Magia jednak to nie tylko czar teleportacji. Istnieje przecież wiele tzw. szkół magii. Dla przykładu taka szkoła iluzji. Dzięki niej możemy kreować najprzeróżniejsze dźwięki, obrazy, zapachy. Dzięki niej możemy oddziaływać na wszystkie pięć zmysłów człowieka. Wiecie czym dziś jest telewizja. Wiecie jakie stanowi źródło informacji i kontroli tłumów. Wiecie również, że oddziaływuje ona tylko na dwa zmysły, a i to niepełnie. Widzimy obraz w plastikowym pudełku i słyszymy dobiegające z niego dźwięki. Obraz jest płaski, dźwięk dochodzi z jednego miejsca. Telewizor jest więc tylko połowicznym rozwiązaniem przekazu obrazu i dźwięku. Istnieją już co prawda urządzenia do projekcji holograficznej, które pozwalają ujrzeć obraz i usłyszeć dźwięk przestrzennie. Jednakże są one na tyle niedoskonałe i tak drogie, że nie znalazły się jeszcze w ogólnoświatowym obiegu. Magia iluzji mogłaby zmienić tutaj wszystko. Najprostsza iluzja dźwięku pozwala praktycznie na nieograniczone możliwości jego kreacji przestrzennej. Możemy wskazać miejsce skąd dźwięk miałby dolatywać, jego głośność, barwę. Bardziej skomplikowane zaklęcia iluzji dźwięku pozwalałyby na pełne oddanie odgłosów jakie istnieją w każdym powiedzmy filmie. Śmiało można by naśladować całą orkiestrę, zespół rockowy wraz z ryczącą publicznością, odgłosy wojny, cokolwiek byśmy sobie zażyczyli. To samo tyczy się obrazu. Od najprostrzych dwuwymiarowych fotografii, po bardzo skomplikowane sceny z mnóstwem efektów specjalnych, które w tym wypadku były by o wiele lepsze niż najlepsze z dziś dostępnych. Biorąc pod uwagę to, że scenki mógł by być w pełnym trójwymiarze, a przy odpowiednio większym wysiłku poczulibyśmy nawet zapach, który nierozłącznie związany jest z obrazem i dźwiękiem otrzymalibyśmy znacznie lepszy efekt. Można by również pokusić się o połechtanie zmysłu dotyku, czy smaku. To wszystko byłoby możliwe gdyby istniała magia w dzisiejszych czasach. Co prawda ciężko jest mi sobie wyobrazić w jaki sposób wywoływałoby się iluzję tak zaawansowanego filmu dla ludzi rozmieszczonych na całym globie i to tylko tych, którzy by tego chcieli. Nie zmienia to jednak faktu, że przeżyć z takiego seansu nie dało by się porównać z wszystkim co mamy dostępne dzisiaj w telewizji, kinie czy gdzie tam jeszcze chcecie. Nieprawdaż?

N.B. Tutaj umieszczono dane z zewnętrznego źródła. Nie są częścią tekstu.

/-- DWORD11 typical page program time, JESD216A: count [12:8] + 1 in units of 8 or 64 µs.
Log entry 48 (PRESUMED). -/
def progTypNs (d : BitVec 32) : Nat :=
  let c := (d.extractLsb' 8 5).toNat + 1
  c * (if d.getLsbD 13 then 64 else 8) * 1000

/-- The BFPT as DWORDs, DWORD i at index i − 1. -/
def bfptOf (b : List Byte) (n : Nat) : List (BitVec 32) := (List.range n).map (fun i => leWord (b.drop (4 * i)))

def dword (t : List (BitVec 32)) (i : Nat) : BitVec 32 := t.getD (i - 1) 0

/-- The SFDP header passes Table 13.2. -/
def headerOk (h : List Byte) : Bool :=
  h.getD 0 0 == 0x53 && h.getD 1 0 == 0x46 && h.getD 2 0 == 0x44 && h.getD 3 0 == 0x50 && h.getD 5 0 == 1
    && h.getD 8 0 == 0 && h.getD 15 0 == 0xFF && decide (9 ≤ (h.getD 11 0).toNat)
    && (let ptr := (h.getD 12 0).toNat + 256 * (h.getD 13 0).toNat + 65536 * (h.getD 14 0).toNat
        decide (ptr % 4 = 0) && decide (ptr ≤ 0xFFC0))

/-- Density in bits (JESD216): bit 31 of DWORD2 tells 2^N from N + 1. Above 2^32 it is taken as 2^32.
Log entry 48 (PRESUMED). -/
def densityBits (d : BitVec 32) : Nat :=
  let n := (d.extractLsb' 0 31).toNat
  if d.getLsbD 31 then (if n < 32 then 2 ^ n else 2 ^ 32) else min (n + 1) (2 ^ 32)

/-- The BFPT passes Table 13.2. -/
def bfptOk (t : List (BitVec 32)) : Bool :=
  (dword t 1).extractLsb' 17 2 != 3 && decide (2 ^ 19 ≤ densityBits (dword t 2))

def goodOp (o : Byte) : Bool := o != 0 && o != 0xFF

/-- Erase types of DWORD8 and DWORD9 that are accepted: number, size log2, opcode. -/
def eraseTypes (t : List (BitVec 32)) : List (Nat × Nat × Byte) :=
  ([0, 1, 2, 3].map (fun i =>
      let d := dword t (8 + i / 2)
      (i, (d.extractLsb' (16 * (i % 2)) 8).toNat, d.extractLsb' (16 * (i % 2) + 8) 8))).filter
    (fun e => decide (12 ≤ e.2.1 ∧ e.2.1 ≤ 16) && goodOp e.2.2)

/-- The largest accepted erase type (R491); of two equal ones the first. -/
def bestErase : List (Nat × Nat × Byte) → Option (Nat × Nat × Byte)
  | [] => none
  | e :: r => match bestErase r with
    | none => some e
    | some f => if e.2.1 < f.2.1 then some f else some e

/-- A read mode: code, opcode, mode clocks, dummy cycles, and the opcode that enters it, 0 for none. -/
structure ReadMode where
  code   : BitVec 3
  op     : Byte
  clocks : BitVec 3
  dummy  : BitVec 5
  enable : Byte
  deriving DecidableEq, Repr

/-- The 1-1-1 mode of Table 13.3 for a partner with SFDP. -/
def mode111 : ReadMode := { code := 0, op := 0x0B, clocks := 0, dummy := 8, enable := 0 }
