def Pump.read (p : Pump) (smin : Nat) : Word :=
  fields [fld p.changes 48, natField smin 4 36, bit p.running 35, bit p.reglow 34, bit p.override 33, bit p.freeze 32,
    fld p.lean 24, fld p.setStages 12, fld p.setPhase 8, fld p.stages 4, fld p.phase 0]
def Gal.readTamp (g : Gal) : Word :=
  fields [fld g.lastpulses 48, bit g.tampEdge 42, bit g.tampOver 41, bit g.tampFreeze 40, fld g.tampLean 32, fld g.setWidth 24,
    fld g.setHeight 16, fld g.width 8, fld g.height 0]
def weightWord (w : Vector (BitVec 8) 4) : Word := fields [fld w[3] 24, fld w[2] 16, fld w[1] 8, fld w[0] 0]
def Gal.readSched (g : Gal) : Word :=
  fields [fld g.dispatches 32, fld g.floors 16, fld g.lastslot 8, bit g.lastledger 7, fld g.lastsvc 0]

/-- GgLVIEW (Table 10.8): AWAKE and the finish tag of the selected leaf or service. -/
def State.readLview (s : State) (g : GalId) : Word :=
  let x := s.gal g
  let v : SvcId := (x.lsel.extractLsb' 0 2).toFin
  let i : SubId := (x.lsel.extractLsb' 2 5).toFin
  if x.lsel.getLsbD 7 then fields [bit (!(s.offering g v).isEmpty) 63, fld x.fs[v.val] 0]
  else fields [bit (s.offer g v i).isSome 63, fld (x.fl.toList.getD (leafIx i v) 0) 0]

def Sub.readBuckets (u : Sub) : Word := fields [natField (u.tc / 65536) 32 32, natField (u.tp / 65536) 32 0]
def Sub.readMstat (u : Sub) : Word := fields [fld u.greens 48, fld u.yellows 32, fld u.reds 16]
def Sub.readQuota (u : Sub) (held : Nat) : Word :=
  fields [natField held 9 32, fld u.max 16, bit u.quotax 15, fld u.reserve 0]
def Sub.readSeq (u : Sub) : Word := fields [natField u.dedup.length 6 8, fld u.last 0]
def Leaf.read (l : Leaf) : Word := fields [fld l.maxdelay 44, fld l.delay 24, fld l.maxdepth 12, fld l.depth 0]

def BankState.code : BankState → BitVec 3
  | .idle => 0 | .laying => 1 | .clearing => 2 | .firing => 3 | .suspending => 4 | .suspended => 5 | .nestlay => 6

/-- The operation of the lay, clear or firing in progress or suspended on a bank: the lay first. -/
def Bank.currentOp (b : Bank) : Option Nat := match b.lay with
  | some l => some l.op
  | none => b.clear.map (·.op)

/-- SUSPBLOCK and SECTOR (R631). -/
def Bank.suspWord (b : Bank) : Word := match b.isSuspended, b.clear with
  | true, some c => if c.purpose == .operation then
      (match c.unit with
        | .block _ => natField c.lblock 9 40
        | .sector _ k => fields [natField c.lblock 9 40, natField k 4 36]
        | .page _ => natField 0x1FF 9 40)
    else natField 0x1FF 9 40
  | _, _ => natField 0x1FF 9 40

def State.readBankStat (s : State) (b : Fin 64) : Word :=
  let k := s.bank (bankIx b)
  let who := k.currentOp.bind s.op?
  let ident := match who with
    | some o => (match o.origin with
        | .ledger n => fields [natField n.val 8 56, bit true 49]
        | .direct p => fields [natField 0xFF 8 56, bit true 55, natField p.val 3 52])
    | none => natField 0xFF 8 56
  fields [ident, k.suspWord, bit k.worn 7, bit k.deferred 6, bit k.hostsusp 5, bit (!k.relocs.isEmpty) 4, bit k.noreserve 3,
    fld k.state.code 0]

def MoveKind.code : MoveKind → Nat
  | .slide => 1 | .kilnSwap => 2 | .scrub => 3 | .relocation => 4

/-- BnUPKEEP: MOVEKIND shows the move that began first of those under way.
Log entry 16 (DESIGN CHOICE). -/
def Bank.readUpkeep (b : Bank) : Word :=
  fields [fld b.moves 48, fld b.swaps 32, fld b.since 16,
    natField (match b.moving with | m :: _ => m.kind.code | [] => 0) 3 3, bit b.nogap 2, bit b.overdue 1]

def State.readPlumb (s : State) (k : Bank) : Word :=
  fields [bit k.plumbEdge 34, bit k.plumbOver 33, bit k.plumbFreeze 32, natField (s.effRef k) 6 24, fld k.plumbLean 16,
    fld k.setref 8, fld k.ref 0]

/-- A wear selection is in range: a slot to 543, or a footing sector in B00 and B63 (Table 09.7). -/
def Bank.wselOk (b : Fin 64) (k : Bank) : Bool :=
  if k.wselFoot then b.val == 0 || b.val == 63 else decide (k.wselSlot.toNat < 544)

/-- Log entry 58 (DEDUCED). -/
def State.readWview (s : State) (b : Fin 64) : Word :=
  let k := s.bank (bankIx b)
  if !k.wselOk b then 0
  else
    let w := s.wearOf (bankIx b) (if k.wselFoot then 1000 + k.wselSector.toNat else k.wselSlot.toNat)
    fields [natField (if k.wselFoot then 0 else w.2) 17 40, natField w.1 24 0]

def SlotState.code : SlotState → Nat
  | .mapped => 0 | .gap => 1 | .reserve => 2 | .footing => 3 | .factoryBad => 4 | .grownBad => 5 | .kiln => 6

/-- MAP_VIEW (Table 07.9): 0 for a closed bank and for a slot out of range. -/
def State.readMapView (s : State) : Word :=
  let b : Fin 64 := s.glob.mapBank.toFin
  let k := s.glob.mapSlot.toNat
  let r := (s.bank (bankIx b)).kept
  if s.closedBank b || decide (544 ≤ k) then 0
  else
    let st := r.slotState (bankIx b) k
    let holds := if st == .mapped || st == .footing then r.blockOf k else none
    fields [natField st.code 3 61, bit (s.glob.mapmode.getLsbD b.val) 60, natField (r.slotOf s.glob.mapBlock.toNat) 10 48,
      natField (holds.getD 0x3FF) 10 32, natField (r.reserveCount (bankIx b)) 6 26,
      natField (r.slotsIn (bankIx b) .factoryBad).length 4 22, natField (r.slotsIn (bankIx b) .grownBad).length 6 16,
      natField (r.gap.getD 0x3FF) 10 0]

/-- Words 1 to 39 of a bad-block record (Table 07.4). -/
def Bbt.word (t : Bbt) (i : Nat) : Word :=
  if 1 ≤ i ∧ i ≤ 8 then (match t.factory[i - 1]? with | some k => fields [bit true 63, fld k 0] | none => 0)
  else if 9 ≤ i ∧ i ≤ 39 then (match t.grown[i - 9]? with
    | some (c, st, k) => fields [bit true 63, fld c 56, fld st 16, fld k 0]
    | none => 0)
  else 0

def Bbt.crc (t : Bbt) : BitVec 16 := crc16 ((List.range 39).flatMap (fun i => be64 (t.word (i + 1))))

def Bbt.word0 (t : Bbt) : Word :=
  fields [natField 1 8 56, natField t.factory.length 8 48, natField t.grown.length 8 40, bit t.overflow 39, fld t.crc 0]

def State.readBbtView (s : State) : Word :=
  let b : Fin 64 := s.glob.bbtBank.toFin
  let t := (s.bank (bankIx b)).kept.bbt
  if s.closedBank b || decide (40 ≤ s.glob.bbtWord.toNat) then 0
  else if s.glob.bbtWord = 0 then t.word0 else t.word s.glob.bbtWord.toNat

def State.readLifeStat (s : State) : Word :=
  let l := s.life
  fields [fld l.toclear 48, fld l.cleared 32, fld l.failed 24, bit l.stuck 7, bit l.wpwait 6, bit l.codex 5, bit l.lvlx 4,
    bit l.wpx 3, bit l.jbad 2, fld l.phase 0]

/-- The gate at which a running operation waits itself: a FETCH with its next stone, a window lay or clear, a HAUL with its
next source stone while it stages and with its destination once it has (R423, R519). -/
def State.heldAt (s : State) (o : Op) : Option GateId :=
  if o.state != .running || o.house then none
  else match o.work with
    | .fetching r => if r.cold && !r.gated then gateOf o.nextStone else none
    | .staging r => if r.cold && !r.gated then gateOf o.nextStone else none
    | .gateHeld => gateOf (o.addr + BitVec.ofNat 32 (if o.opcode = opHaul then 8 * o.units.toNat else 0))
    | _ => match o.aheadRun with
      | some r => if r.cold && !r.gated then gateOf o.nextStone else none
      | none => none

/-- Accesses held at a gate now, saturating at 127 (GATE_STAT.HELD): held lays and clear units, held window steps, held
ledger FETCHes and held direct fetches. -/
def State.gateHeld (s : State) (g : GateId) : Nat :=
  if (s.gate g).en then 0
  else
    let lays := s.banks.toList.zipIdx.countP (fun (b, i) => i == g.val &&
      ((match b.lay with | some l => l.held && !s.stagingOp l.op | none => false)
       || (match b.clear with | some c => c.held && !c.boundary | none => false)))
    let ops := s.ledger.ops.countP (fun o => s.heldAt o == some g)
    let ports := s.ports.toList.countP (fun p => p.hold.isSome && (match p.fetch with
      | some f => !f.raw && !f.passed && gateOf f.addr == some g
      | none => false))
    min 127 (lays + ops + ports)

def State.readGateStat (s : State) (g : GateId) : Word :=
  let x := s.gate g
  fields [fld x.epoch 32, fld x.denies 16, natField (s.gateHeld g) 7 9, bit x.wpx 8, fld x.fault 6, fld x.faulta 3,
    fld x.faultb 0]

/-- PACE_STAT (Table 02.8). Under R34 the holder is the nominated port from the moment it takes pace.
Log entry 74 (DEDUCED). -/
def State.readPaceStat (s : State) : Word :=
  let p := s.pace
  let ok := match p.holder with | some h => (s.port h).qualifies | none => false
  fields [fld p.guardTrips 32, fld p.handovers 16, bit p.badperiod 8, bit ok 7, bit (p.holder.isSome && decide (0 < p.sync)) 6,
    bit (p.policy && p.holder == some p.fixedPort) 5,
    (match p.holder with | some h => natField h.val 3 0 | none => 0)]

def State.readLedgerStat (s : State) : Word :=
  let l := s.ledger
  let un := l.ops.countP (fun o => !o.isDirect && o.state == .complete)
  fields [fld l.lapses 48, fld l.cycles 32, bit l.aftermiss 31, natField un 9 18, natField (s.heldSlots - un) 9 9,
    natField (256 - s.heldSlots) 9 0]
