-- ==== Sys2Proof/Machine/Lays.lean ====
section
/-! DEFINITION. Lays (08, R301 to R306, R327, R330, R628, R629): start, gate, end, tamp; and the relocations they ask for. -/
namespace Sys2Proof.Machine

/-- Number of the physical stone that a laid address names: through the course map in the main array (R281). -/
def State.physOf (s : State) (a : BitVec 32) : Nat := match regionOf a with
  | .main => stoneIx (addrBank a).val ((s.bank (bankIx (addrBank a))).kept.slotOf (addrBlock a)) (addrRow a) (addrStone a)
  | _ => markIx (markPage a) (markStone a)

/-- Targets of a lay of stones `data` from `a` (R301). -/
def State.layTargets (s : State) (a : BitVec 32) (data : List Word) : List (Nat × BitVec 75) :=
  (data.zip (stonesFrom a data.length)).map (fun e => (s.physOf e.2, cellsOf e.1))

/-- Where the lay that an operation runs begins. -/
def Op.layAt (o : Op) : BitVec 32 := o.addr + BitVec.ofNat 32 (8 * o.units.toNat)

def LayRun.whole (l : LayRun) : Bool := l.units == l.targets.length

/-- Maximum lay time in ps (Table 08.2, R534). -/
def LayRun.maxPs (l : LayRun) : Nat := (60000000 + 13300000 * (l.targets.length - 1)) * l.stretch / 100

/-! ### Tamp (R372, R373) -/

def State.tampHeld (s : State) (g : Gal) : Bool := g.tampFreeze || g.tampOver || s.upkeep.freezeTamp

def Gal.tampStep (g : Gal) (d : Int) : Gal :=
  let lean := g.tampLean.toInt + d
  if lean = 8 then
    (if g.height.toNat < 31 then { g with tampLean := 0, height := g.height + 1 }
     else if g.width.toNat < 63 then { g with tampLean := 0, width := g.width + 1 }
     else { g with tampLean := 0, tampEdge := true })
  else if lean = -8 then
    (if 0 < g.height.toNat then { g with tampLean := 0, height := g.height - 1 }
     else if 1 < g.width.toNat then { g with tampLean := 0, width := g.width - 1 }
     else { g with tampLean := 0, tampEdge := true })
  else { g with tampLean := BitVec.ofInt 8 lean }

/-- A lay on a bank ended DONE with `n` pulses (R372). The mark array feeds nothing. -/
def State.tampFeed (s : State) (b : BankId) (n : Nat) : State :=
  if b = markBank then s
  else s.modGal (galOf b) (fun g =>
    let g1 := { g with lastpulses := BitVec.ofNat 16 n }
    if s.tampHeld g then g1 else if 6 < n then g1.tampStep 1 else if n < 3 then g1.tampStep (-1) else g1)

/-! ### The end of a lay -/

/-- The cells after a lay whose pulses ran: a verified stone reads as laid; what else it targeted stays open (R629). -/
def State.settleLay (s : State) (l : LayRun) : State :=
  if l.pulses = 0 then s
  else
    let e := l.targets.zip (List.range l.targets.length)
    let good := e.filter (fun x => l.verified.getLsbD x.2)
    let rest := (e.filter (fun x => !l.verified.getLsbD x.2)).map (·.1)
    State.leavePartly { s with mem := good.foldl (fun m x => writeCells m x.1.1 x.1.2) s.mem } rest

/-- A lay ends (R301): its pulse train is traced, its cells settle, tamp is fed, the bank leaves LAYING or NESTLAY, and
its tokens are returned. -/
def State.closeLay (s : State) (b : BankId) (l : LayRun) (r : Byte) : State :=
  let slot := (s.op? l.op).bind Op.slot
  let s1 := if l.pulses = 0 then s else s.addTrace tPulses slot b.val (BitVec.ofNat 16 (min l.pulses 0xFFFF))
  let s2 := s1.settleLay l
  let s3 := if r = rDone then s2.tampFeed b l.pulses else s2
  (s3.modBank b (fun k => { k with layfails := if r = rLayFail then k.layfails + 1 else k.layfails })).leaveLay b l.op

/-- Stones (row·64 + stone) of a lay that did not verify. -/
def LayRun.unverified (l : LayRun) : List Nat :=
  ((l.targets.zip (List.range l.targets.length)).filter (fun x => !l.verified.getLsbD x.2)).map (fun x => x.1.1 % 8192)

/-- A LAY_FAIL in a main-array block asks for a relocation (R330), in a footing block for none (R332). At reserve count 0 it
sets NORESERVE, in a footing block too (R333). While WP# is low the failed slot stays (R287).
Log entry 30 (DEDUCED). -/
def State.askRelocation (s : State) (b : BankId) (o : Op) (l : LayRun) : State :=
  if regionOf o.addr ≠ .main ∨ s.pins.wp = false then s
  else if (s.bank b).kept.reserveCount b = 0 then s.modBank b (fun k => { k with noreserve := true })
  else if isFooting b (addrBlock o.layAt) then s
  else s.modBank b (fun k => { k with relocs := k.relocs ++ [{ block := addrBlock o.layAt, skip := l.unverified, op := none, tried := false }] })

/-- The result that has stopped a HAUL's next chunk before its first stone, or with its partner (R519 to R521): nothing of it
is written. -/
def Op.aheadEnds (o : Op) : Option Byte := match o.nextStaged with
  | some h => if h.stop != 0xFF && !h.staged then some h.stop else none
  | none => none

/-- A chunk of a HAUL has been written with result `r`, `n` stones of it (R517 to R522). A chunk that a refused or lost
source stone cut short is the last: its code waits in `result`, or with the next chunk.
Log entry 34 (DEDUCED). -/
def State.chunkEnds (s : State) (id : Nat) (r : Byte) (n : Nat) : State :=
  let s1 := s.modOp id (fun x => { x with units := x.units + BitVec.ofNat 32 n, payload := [] })
  match s1.op? id with
  | none => s1
  | some o =>
    let s2 := s1.drainYard o
    if r ≠ rDone then s2.endWindow o r
    else if o.result ≠ 0xFF then s2.endWindow o o.result
    else if o.marked then s2.endWindow o rCancelled
    else if o.count.toNat ≤ o.units.toNat then s2.endWindow o o.repointResult
    else match o.aheadEnds with
      | some c => s2.endWindow o c
      | none => s2.setWork id .chunkReady

/-- A lay of bank `b` ends with `r`, and what it served goes on: a row copy, a HAUL chunk, or a LAY that completes. -/
def State.endLay (s : State) (b : BankId) (r : Byte) : State := match (s.bank b).lay with
  | none => s
  | some l =>
    let n := if r = rRelaid then 0 else l.units
    let s1 := s.closeLay b l r
    if l.copy then s1.copyEnds b l.op r
    else match s.op? l.op with
      | none => s1
      | some o =>
        let s2 := if r = rLayFail then s1.askRelocation b o l else s1
        if o.opcode = opHaul then s2.chunkEnds o.id r n
        else ((s2.modOp o.id (fun x => { x with units := BitVec.ofNat 32 n })).drainYard o).complete o.id r

/-! ### The start of a lay -/

/-- A lay's stones meet their gate (R301, R628), or a mark page locked at this edge (R463).
Log entry 37 (DEDUCED). -/
def State.decideLay (s : State) (b : BankId) : State := match (s.bank b).lay with
  | none => s
  | some l => match s.op? l.op with
    | none => s
    | some o =>
      if !l.held || s.stagingOp o.id || s.gateHolds o o.layAt then s
      else
        let r := if !(regionOf o.layAt == .marks && s.life.lock.getLsbD (markPage o.layAt)) then s.passAll o true (stonesFrom o.layAt l.targets.length) else (s, 0, true)
        let t := l.targets.take r.2.1
        let s1 := r.1.modBank b (fun k => { k with lay := some { l with
          targets := t, denied := r.2.2, held := false, pulses := 0, blank := s.readTime t.length,
          relaid := t.any (fun e => !s.blankStone e.1) } })
        if t.isEmpty then s1.endLay b rDenied else s1

/-- The lay that a dispatch starts. -/
def LayRun.start (id : Nat) (targets : List (Nat × BitVec 75)) (copy : Bool) : LayRun :=
  { op := id, targets := targets, verified := 0, relaid := false, denied := false, held := !copy, copy := copy, time := 0,
    blank := 0, pulses := 0, pulse := none, stretch := 100 }

/-- The bank enters LAYING, or NESTLAY from SUSPENDED (Table 08.1), and the tokens are granted. -/
def State.putLay (s : State) (o : Op) (b : BankId) (l : LayRun) : State :=
  ((s.modOp o.id (fun x => { x with state := .running, work := .onBank })).grant o b.val s.tokLay).modBank b (fun k =>
    { k with lay := some l, state := if k.state == .suspended then .nestlay else .laying })

/-- Dispatch of a LAY. -/
def State.startLay (s : State) (o : Op) (b : BankId) (data : List Word) : State :=
  (s.putLay o b (LayRun.start o.id (s.layTargets o.layAt data) false)).decideLay b

/-- Cells that a move lays for a stone read as laid: corrected, or as read where it is uncorrectable (R349). -/
def copyCells (c : BitVec 75) : BitVec 75 × StoneRead :=
  let r := eccDecide (cellsData c) (cellsEcc c)
  (if r.bad then (0 : BitVec 3) ++ cellsEcc c ++ cellsData c else cellsOf r.data, r)

/-- The row that a move copies next: targets in dst with what the reads of src found, by stone. A stone whose mark reads as not
laid is not copied (R349). -/
def State.rowTargets (s : State) (b : BankId) (m : Move) (flips : Flips) : List (Nat × (Nat × BitVec 75) × StoneRead) :=
  ((List.range 64).filter (fun k => !m.skip.contains (m.row * 64 + k)
      && markLaid (cellsMark (readCells s.mem (stoneIx b.val m.src m.row k) ^^^ flipOf flips k)))).map (fun k =>
    let c := copyCells (readCells s.mem (stoneIx b.val m.src m.row k) ^^^ flipOf flips k)
    (k, (stoneIx b.val m.dst m.row k, c.1), c.2))

/-- What the reads of a row copy leave: their trace entries, UNCORRECTABLE for the move (R350), and a corrected stone for the
record (R208). -/
def State.noteRow (s : State) (o : Op) (b : BankId) (m : Move) (t : List (Nat × (Nat × BitVec 75) × StoneRead)) : State :=
  let s1 := t.foldl (fun x e => if e.2.2.fixed || e.2.2.bad then
      x.addTrace (if e.2.2.fixed then tEccFix else tEccFail) o.slot b.val (BitVec.ofNat 16 e.1) else x) s
  (s1.modBank b (fun k => k.putMove { m with uncorr := m.uncorr || t.any (fun e => e.2.2.bad) })).modOp o.id
    (fun x => { x with copyFixed := x.copyFixed || t.any (fun e => e.2.2.fixed) })

/-- Dispatch of a row copy (R349, R351). A row whose reads leave no stone to copy is skipped, and the move goes on. -/
def State.startRow (s : State) (o : Op) (b : BankId) (flips : Flips) : State := match (s.bank b).moveOf o.id with
  | none => s
  | some m =>
    let t := s.rowTargets b m flips
    let s1 := s.noteRow o b m t
    if t.isEmpty then s1.nextCopy b { m with row := m.row + 1 }
    else
      let l := LayRun.start o.id (t.map (fun e => e.2.1)) true
      s1.putLay o b { l with blank := s.readTime t.length, relaid := l.targets.any (fun e => !s.blankStone e.1) }

/-- LAY_END (R301): RELAID once the blank-check reads are complete, DENIED or DONE once every target verified, LAY_FAIL
at the maximum time.
Log entry 15 (DEDUCED). -/
def execLayEnd (b : BankId) (s : State) : Outcome :=
  s.onStep orderEnds (match (s.bank b).lay with
    | none => s
    | some l =>
      if l.held then s
      else if l.relaid then (if l.blank = 0 then s.endLay b rRelaid else s)
      else if l.whole && l.pulse.isNone then s.endLay b (if l.denied then rDenied else rDone)
      else if l.maxPs ≤ l.time then s.endLay b rLayFail
      else s)

/-- A lay whose stones lie in the unsettled block may end (R327). -/
def State.laysUnsettled (s : State) (o : Op) : Bool :=
  o.opcode == opLay && regionOf o.addr == .main && o.state == .queued && s.afterOk o && o.waitOk && (s.fenceBefore o).isNone
  && (s.bank (bankIx (addrBank o.addr))).unsettledAt (addrBlock o.addr) (addrSector o.addr)

/-- BLOCK_UNSETTLED (R327). -/
def execBlockUnsettled (r : OpRef) (s : State) : Outcome :=
  s.onStep orderEnds (match s.opOfRef r with
    | none => s
    | some o => if s.laysUnsettled o then s.complete o.id rUnsettled else s)

/-- The first relocation of a bank that is to be submitted: one whose REPOINT was cancelled is due again (R345). One that
was submitted before waits for an edge that crosses a tick boundary (R343).
Log entry 30 (DEDUCED). -/
def State.dueReloc (s : State) (b : BankId) : Option Reloc :=
  (s.bank b).relocs.find? (fun r =>
    (!r.tried || (decide (0 < s.pace.crossed) && !s.upkeep.houseDone)) &&
    (match r.op with
     | none => true
     | some id => (match s.op? id with
       | some o => o.state == .complete
       | none => true)))

/-- The relocation `r` has been submitted, as operation `op` where it was admitted. -/
def Bank.relocTried (k : Bank) (r : Reloc) (op : Option Nat) : Bank :=
  { k with relocs := k.relocs.map (fun x => if x = r then { x with op := op, tried := true } else x) }

/-- RELOCATION (R330, R343, R345): the house submits a REPOINT of the block.
Log entry 30 (DEDUCED). -/
def execRelocation (b : BankId) (s : State) : Outcome :=
  s.onStep orderHouse (match s.dueReloc b with
    | none => s
    | some r =>
      let id := s.ledger.nextId
      let t := s.houseSubmit opRepoint (BitVec.ofNat 32 (b.val * 0x2000000 + r.block * 0x10000)) 1 .relocation
      (t.1.modUpkeep (fun u => { u with houseDone := true })).modBank b (fun k =>
        k.relocTried r (if t.2 then some id else none)))

end Sys2Proof.Machine
end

Transport i oddziaływanie na zmysły to również nie wszystkie możliwości magii. Mogłaby przecież istnieć magia lecząca. Dzięki niej bez żadnego problemu poradzilibyśmy sobie z takimi chorobami jak zapalenia płuc, przeziębienia, migreny, wszelkiego rodzaju bóle. Mało tego pewnie dałoby się pokonać dzięki magii raka, aids, chorobę parkinsona i wiele innych na które dziś nie ma skutecznego lekarstwa. Dzięki magii możliwe byłoby również odzyskanie utraconych części ciała, pełna regeneracja uszkodzonych członków, a choćby nawet takie wskrzeszenie. Jak widzicie dzięki niej możliwe by było poważne zastanowienie się nad problemem nieśmiertelności. Dzięki pewnym przedmiotom magicznym można by leczyć rany małe, średnie i bardzo poważne. Można by odzyskiwać kondycję po dniu ciężkiej pracy. Można by uleczyć miliony nieuleczalnie chorych i wyzwolić ludzkość od cierpienia. Nieprawdaż?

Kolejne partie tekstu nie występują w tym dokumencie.